◆ **WORK REQUEST**
All records are to be printed again exactly as they appear.

◆ **AVAILABLE RECORDS**
/-- R233: a drain that has been launched, and behind which no older drain of its entry waits, is
placed in slot P mod count of the buffer that its entry named at fire, and P advances; with no
such buffer, or one whose slots are too small, it is dropped with a ROUTE_MISS record. The slot's
tag is the drain's (log 25, DEDUCED). -/
def Sys2Proof.Parts.DrainPlaces : Prop :=
  ∀ (s : State) i d, s.stagings[i]? = some d → d.launched = true →
    (∀ x ∈ s.stagings.take i, x.launched = true → x.task = d.task → x.entry ≠ d.entry) →
    (∀ id b, s.routeBuf d.task d.entry = some (id, b) → d.data.length ≤ b.size → b.room ≠ 0 →
      exec (.drainPlace i) s = .next
        { State.writeHome { s with stagings := s.stagings.eraseIdx i } (b.slotKey (b.p % b.count)) d.data with
          buffers := s.buffers.put id { b with p := (b.p + 1) % b.modulus, tags := b.tags ++ [d.tag] } }) ∧
    ((s.routeBuf d.task d.entry = none ∨ ∃ id b, s.routeBuf d.task d.entry = some (id, b) ∧ b.size < d.data.length) →
      s.recordKept d.task d.srcPav 10 = false → exec (.drainPlace i) s = .next
        (State.unitRecord { s with stagings := s.stagings.eraseIdx i } d.strand 10 d.block d.slot d.tag 0 (BitVec.ofNat 64 d.idx)))

/-- R196, R197, R408: a contribution joins its collective; the last one of PARTS answers every
participant with the results; one that does not agree with the others, or whose rank has come
already, ends them all with BADCMD (4), and so those that are still to come (that the record of a
collective that has failed stays until all of PARTS have come is the model's choice, log 83). A
participant that has its results writes them to DST. A result with an error status finishes with
the command's address as DETAIL (DEDUCED, log 30). -/
def Sys2Proof.Parts.CollectivesComplete : Prop :=
  (∀ (s : State) m old, s.dark = false → s.collOk m.key = true → m.vals.length = m.key.len → m.key.rankOk m.rank m.chip = true → s.colls.find? (fun r => r.key.cid == m.key.cid) = old →
    (∀ r, old = some r → r.failed = false ∧ r.key = m.key ∧ ∀ p ∈ r.parts, p.rank ≠ m.rank) →
    ∀ ps rest, ps = (match old with | some r => r.parts | none => []) ++ [m] →
      rest = s.colls.filter (fun r => r.key.cid != m.key.cid) →
    (ps.length ≠ m.key.parts → exec (.collContributionArrive m) s = .next { s with colls := rest ++ [{ key := m.key, parts := ps }] }) ∧
    (ps.length = m.key.parts → exec (.collContributionArrive m) s = .next
      (State.collReply { s with colls := rest } ps 0 (collResults m.key ps)))) ∧
  (∀ (s : State) m r s0 s1 s2, s.dark = false → s.colls.find? (fun r => r.key.cid == m.key.cid) = some r →
    s0 = { s with colls := s.colls.filter fun r => r.key.cid != m.key.cid } → s1 = s0.collReply (r.parts ++ [m]) 4 [] →
    s2 = s0.collReply [m] 4 [] → ∀ late : State → State,
    late = (fun y => if r.parts.length + 1 < r.key.parts
      then { y with colls := y.colls ++ [{ key := r.key, parts := r.parts ++ [m], failed := true }] } else y) →
    (r.failed = false → (r.key ≠ m.key ∨ ∃ p ∈ r.parts, p.rank = m.rank) →
      exec (.collContributionArrive m) s = .next (late s1)) ∧
    (r.failed = true → exec (.collContributionArrive m) s = .next (late s2))) ∧
  (∀ (s : State) i e vals, s.dark = false → s.engine i = some e → e.kind = .coll → e.state = .coll →
    exec (.collResultArrive i 0 vals) s = .next
      (s.setEngine i { e with cmd := e.cmd.take 4 ++ vals, aux := 1, done := 0, state := .running }) ∧
    ∀ st, st ≠ 0 → exec (.collResultArrive i st vals) s = .next (s.finishEngine i e st e.l))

◆ **RESPONSE BOX**
/-- R233: a drain that has been launched, and behind which no older drain of its entry waits, is
placed in slot P mod count of the buffer that its entry named at fire, and P advances; with no
such buffer, or one whose slots are too small, it is dropped with a ROUTE_MISS record. The slot's
tag is the drain's (log 25, DEDUCED). -/
def Sys2Proof.Parts.DrainPlaces : Prop :=
  ∀ (s : State) i d, s.stagings[i]? = some d → d.launched = true →
    (∀ x ∈ s.stagings.take i, x.launched = true → x.task = d.task → x.entry ≠ d.entry) →
    (∀ id b, s.routeBuf d.task d.entry = some (id, b) → d.data.length ≤ b.size → b.room ≠ 0 →
      exec (.drainPlace i) s = .next
        { State.writeHome { s with stagings := s.stagings.eraseIdx i } (b.slotKey (b.p % b.count)) d.data with
          buffers := s.buffers.put id { b with p := (b.p + 1) % b.modulus, tags := b.tags ++ [d.tag] } }) ∧
    ((s.routeBuf d.task d.entry = none ∨ ∃ id b, s.routeBuf d.task d.entry = some (id, b) ∧ b.size < d.data.length) →
      s.recordKept d.task d.srcPav 10 = false → exec (.drainPlace i) s = .next
        (State.unitRecord { s with stagings := s.stagings.eraseIdx i } d.strand 10 d.block d.slot d.tag 0 (BitVec.ofNat 64 d.idx)))

/-- R196, R197, R408: a contribution joins its collective; the last one of PARTS answers every
participant with the results; one that does not agree with the others, or whose rank has come
already, ends them all with BADCMD (4), and so those that are still to come (that the record of a
collective that has failed stays until all of PARTS have come is the model's choice, log 83). A
participant that has its results writes them to DST. A result with an error status finishes with
the command's address as DETAIL (DEDUCED, log 30). -/
def Sys2Proof.Parts.CollectivesComplete : Prop :=
  (∀ (s : State) m old, s.dark = false → s.collOk m.key = true → m.vals.length = m.key.len → m.key.rankOk m.rank m.chip = true → s.colls.find? (fun r => r.key.cid == m.key.cid) = old →
    (∀ r, old = some r → r.failed = false ∧ r.key = m.key ∧ ∀ p ∈ r.parts, p.rank ≠ m.rank) →
    ∀ ps rest, ps = (match old with | some r => r.parts | none => []) ++ [m] →
      rest = s.colls.filter (fun r => r.key.cid != m.key.cid) →
    (ps.length ≠ m.key.parts → exec (.collContributionArrive m) s = .next { s with colls := rest ++ [{ key := m.key, parts := ps }] }) ∧
    (ps.length = m.key.parts → exec (.collContributionArrive m) s = .next
      (State.collReply { s with colls := rest } ps 0 (collResults m.key ps)))) ∧
  (∀ (s : State) m r s0 s1 s2, s.dark = false → s.colls.find? (fun r => r.key.cid == m.key.cid) = some r →
    s0 = { s with colls := s.colls.filter fun r => r.key.cid != m.key.cid } → s1 = s0.collReply (r.parts ++ [m]) 4 [] →
    s2 = s0.collReply [m] 4 [] → ∀ late : State → State,
    late = (fun y => if r.parts.length + 1 < r.key.parts
      then { y with colls := y.colls ++ [{ key := r.key, parts := r.parts ++ [m], failed := true }] } else y) →
    (r.failed = false → (r.key ≠ m.key ∨ ∃ p ∈ r.parts, p.rank = m.rank) →
      exec (.collContributionArrive m) s = .next (late s1)) ∧
    (r.failed = true → exec (.collContributionArrive m) s = .next (late s2))) ∧
  (∀ (s : State) i e vals, s.dark = false → s.engine i = some e → e.kind = .coll → e.state = .coll →
    exec (.collResultArrive i 0 vals) s = .next
      (s.setEngine i { e with cmd := e.cmd.take 4 ++ vals, aux := 1, done := 0, state := .running }) ∧
    ∀ st, st ≠ 0 → exec (.collResultArrive i st vals) s = .next (s.finishEngine i e st e.l))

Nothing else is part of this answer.